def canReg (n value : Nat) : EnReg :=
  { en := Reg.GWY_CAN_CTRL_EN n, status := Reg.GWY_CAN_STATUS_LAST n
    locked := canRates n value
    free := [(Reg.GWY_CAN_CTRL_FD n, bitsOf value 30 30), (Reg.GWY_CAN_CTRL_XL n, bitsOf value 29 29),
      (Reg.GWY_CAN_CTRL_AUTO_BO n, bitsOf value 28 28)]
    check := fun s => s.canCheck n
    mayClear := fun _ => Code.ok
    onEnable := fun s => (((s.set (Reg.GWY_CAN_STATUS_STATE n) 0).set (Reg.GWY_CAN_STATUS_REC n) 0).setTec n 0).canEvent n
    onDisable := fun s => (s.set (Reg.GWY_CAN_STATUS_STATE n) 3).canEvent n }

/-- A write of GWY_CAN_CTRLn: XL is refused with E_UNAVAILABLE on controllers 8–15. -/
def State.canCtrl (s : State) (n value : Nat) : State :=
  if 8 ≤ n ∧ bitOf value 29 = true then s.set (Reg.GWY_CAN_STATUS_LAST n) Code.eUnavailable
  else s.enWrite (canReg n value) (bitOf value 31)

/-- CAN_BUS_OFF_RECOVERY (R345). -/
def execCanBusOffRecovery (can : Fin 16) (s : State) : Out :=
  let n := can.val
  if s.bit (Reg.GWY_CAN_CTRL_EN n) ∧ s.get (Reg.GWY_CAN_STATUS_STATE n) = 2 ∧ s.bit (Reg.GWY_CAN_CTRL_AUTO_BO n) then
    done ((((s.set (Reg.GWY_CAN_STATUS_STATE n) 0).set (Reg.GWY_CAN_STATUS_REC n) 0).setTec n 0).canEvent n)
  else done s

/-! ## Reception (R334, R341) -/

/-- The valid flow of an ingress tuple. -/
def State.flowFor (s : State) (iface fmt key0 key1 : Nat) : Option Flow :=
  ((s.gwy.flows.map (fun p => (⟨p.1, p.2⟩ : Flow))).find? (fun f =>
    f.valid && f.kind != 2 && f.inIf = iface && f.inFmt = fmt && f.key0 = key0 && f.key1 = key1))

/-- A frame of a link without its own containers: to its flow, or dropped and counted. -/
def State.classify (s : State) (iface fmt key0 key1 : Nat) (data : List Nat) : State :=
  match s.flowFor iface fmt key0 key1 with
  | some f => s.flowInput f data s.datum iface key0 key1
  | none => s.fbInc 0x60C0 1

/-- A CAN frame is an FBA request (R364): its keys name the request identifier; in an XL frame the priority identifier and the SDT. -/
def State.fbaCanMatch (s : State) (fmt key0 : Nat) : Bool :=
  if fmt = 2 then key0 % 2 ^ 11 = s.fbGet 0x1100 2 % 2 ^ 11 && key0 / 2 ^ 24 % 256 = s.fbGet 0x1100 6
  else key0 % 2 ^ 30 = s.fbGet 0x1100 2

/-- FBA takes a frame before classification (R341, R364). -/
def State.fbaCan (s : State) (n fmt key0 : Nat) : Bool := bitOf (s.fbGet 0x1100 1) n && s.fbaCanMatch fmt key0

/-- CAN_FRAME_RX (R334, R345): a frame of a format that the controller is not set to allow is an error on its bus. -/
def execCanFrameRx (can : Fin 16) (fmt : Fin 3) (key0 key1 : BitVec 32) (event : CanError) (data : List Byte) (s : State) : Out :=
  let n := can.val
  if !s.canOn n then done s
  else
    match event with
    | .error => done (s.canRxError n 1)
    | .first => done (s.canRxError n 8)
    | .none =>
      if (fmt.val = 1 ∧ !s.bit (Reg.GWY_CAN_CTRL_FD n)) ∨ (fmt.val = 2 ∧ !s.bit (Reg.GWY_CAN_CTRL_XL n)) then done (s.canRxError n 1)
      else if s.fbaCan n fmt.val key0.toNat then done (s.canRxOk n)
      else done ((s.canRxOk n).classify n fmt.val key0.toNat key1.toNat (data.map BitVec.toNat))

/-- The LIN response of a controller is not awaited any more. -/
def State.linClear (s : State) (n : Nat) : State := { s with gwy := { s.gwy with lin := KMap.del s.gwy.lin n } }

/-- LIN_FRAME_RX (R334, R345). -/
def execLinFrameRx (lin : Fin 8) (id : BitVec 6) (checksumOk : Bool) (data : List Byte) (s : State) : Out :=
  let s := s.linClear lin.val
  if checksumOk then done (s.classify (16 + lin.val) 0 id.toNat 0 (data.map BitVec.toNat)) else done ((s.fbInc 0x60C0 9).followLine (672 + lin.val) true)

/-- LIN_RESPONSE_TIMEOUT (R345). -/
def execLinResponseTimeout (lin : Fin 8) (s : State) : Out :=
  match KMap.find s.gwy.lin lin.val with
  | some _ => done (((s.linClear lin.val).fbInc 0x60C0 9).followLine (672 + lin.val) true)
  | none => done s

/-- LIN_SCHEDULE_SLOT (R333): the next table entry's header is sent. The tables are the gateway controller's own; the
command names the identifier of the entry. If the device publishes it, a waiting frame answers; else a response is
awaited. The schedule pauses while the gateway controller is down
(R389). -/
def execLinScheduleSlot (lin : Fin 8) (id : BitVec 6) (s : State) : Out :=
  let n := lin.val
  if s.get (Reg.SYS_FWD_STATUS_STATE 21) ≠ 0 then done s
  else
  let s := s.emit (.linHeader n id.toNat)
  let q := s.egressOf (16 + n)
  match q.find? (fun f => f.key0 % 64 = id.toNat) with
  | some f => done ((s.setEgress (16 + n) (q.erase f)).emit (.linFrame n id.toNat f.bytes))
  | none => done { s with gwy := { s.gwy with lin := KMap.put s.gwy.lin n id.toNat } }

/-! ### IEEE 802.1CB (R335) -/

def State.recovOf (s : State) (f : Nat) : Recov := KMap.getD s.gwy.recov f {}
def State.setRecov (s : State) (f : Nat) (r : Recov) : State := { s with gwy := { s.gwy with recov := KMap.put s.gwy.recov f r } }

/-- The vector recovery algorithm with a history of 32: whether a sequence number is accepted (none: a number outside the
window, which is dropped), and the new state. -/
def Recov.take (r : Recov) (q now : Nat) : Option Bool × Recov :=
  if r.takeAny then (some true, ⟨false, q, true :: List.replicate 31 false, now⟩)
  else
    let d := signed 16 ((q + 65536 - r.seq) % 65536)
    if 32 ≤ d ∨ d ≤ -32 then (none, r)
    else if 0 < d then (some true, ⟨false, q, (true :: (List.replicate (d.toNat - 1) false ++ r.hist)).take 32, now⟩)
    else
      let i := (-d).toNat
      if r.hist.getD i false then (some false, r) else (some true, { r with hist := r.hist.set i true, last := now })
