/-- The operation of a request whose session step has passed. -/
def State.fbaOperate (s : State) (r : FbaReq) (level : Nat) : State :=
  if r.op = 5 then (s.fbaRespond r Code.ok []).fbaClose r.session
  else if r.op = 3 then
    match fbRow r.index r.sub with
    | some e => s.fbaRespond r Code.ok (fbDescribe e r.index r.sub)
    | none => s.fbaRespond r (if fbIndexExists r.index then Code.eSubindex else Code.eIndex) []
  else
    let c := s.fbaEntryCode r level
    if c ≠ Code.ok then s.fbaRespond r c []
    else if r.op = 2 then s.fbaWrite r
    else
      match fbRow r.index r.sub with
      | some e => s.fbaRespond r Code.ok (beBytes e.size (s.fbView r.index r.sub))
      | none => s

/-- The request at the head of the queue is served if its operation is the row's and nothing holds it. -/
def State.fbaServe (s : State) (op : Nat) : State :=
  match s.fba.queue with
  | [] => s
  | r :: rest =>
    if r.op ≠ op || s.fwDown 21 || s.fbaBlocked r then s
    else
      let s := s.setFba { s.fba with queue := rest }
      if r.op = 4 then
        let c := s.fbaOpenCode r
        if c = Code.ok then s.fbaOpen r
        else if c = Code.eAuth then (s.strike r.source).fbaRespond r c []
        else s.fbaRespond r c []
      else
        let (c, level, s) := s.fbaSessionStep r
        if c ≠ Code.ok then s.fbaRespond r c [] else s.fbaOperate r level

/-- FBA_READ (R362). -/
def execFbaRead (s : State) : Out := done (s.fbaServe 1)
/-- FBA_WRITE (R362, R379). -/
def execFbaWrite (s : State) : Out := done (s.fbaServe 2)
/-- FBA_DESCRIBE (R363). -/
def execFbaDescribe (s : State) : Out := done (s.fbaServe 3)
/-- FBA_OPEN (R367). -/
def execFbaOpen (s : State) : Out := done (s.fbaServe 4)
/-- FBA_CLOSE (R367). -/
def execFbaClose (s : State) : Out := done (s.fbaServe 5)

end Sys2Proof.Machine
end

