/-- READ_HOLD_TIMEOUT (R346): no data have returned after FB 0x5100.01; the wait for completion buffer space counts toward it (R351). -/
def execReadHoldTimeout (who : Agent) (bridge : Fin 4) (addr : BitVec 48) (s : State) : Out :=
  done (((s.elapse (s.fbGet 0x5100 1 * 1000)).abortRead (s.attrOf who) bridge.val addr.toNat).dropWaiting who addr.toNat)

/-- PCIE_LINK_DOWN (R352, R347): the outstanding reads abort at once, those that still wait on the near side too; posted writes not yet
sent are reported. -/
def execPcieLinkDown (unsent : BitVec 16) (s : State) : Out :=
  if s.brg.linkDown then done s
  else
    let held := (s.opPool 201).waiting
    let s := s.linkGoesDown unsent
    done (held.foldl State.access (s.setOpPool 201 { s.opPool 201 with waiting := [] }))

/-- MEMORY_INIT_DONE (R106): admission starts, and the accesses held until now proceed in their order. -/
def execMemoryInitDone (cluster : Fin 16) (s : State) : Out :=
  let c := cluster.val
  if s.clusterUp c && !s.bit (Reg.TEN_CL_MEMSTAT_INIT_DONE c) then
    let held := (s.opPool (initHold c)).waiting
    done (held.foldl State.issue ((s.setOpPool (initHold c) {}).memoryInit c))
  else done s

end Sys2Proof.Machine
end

**TASK PROMPT:** In the records above, collect each line with "replicate".

**RESULT OF THIS TASK:**
  if r.takeAny then (some true, ⟨false, q, true :: List.replicate 31 false, now⟩)
    else if 0 < d then (some true, ⟨false, q, (true :: (List.replicate (d.toNat - 1) false ++ r.hist)).take 32, now⟩)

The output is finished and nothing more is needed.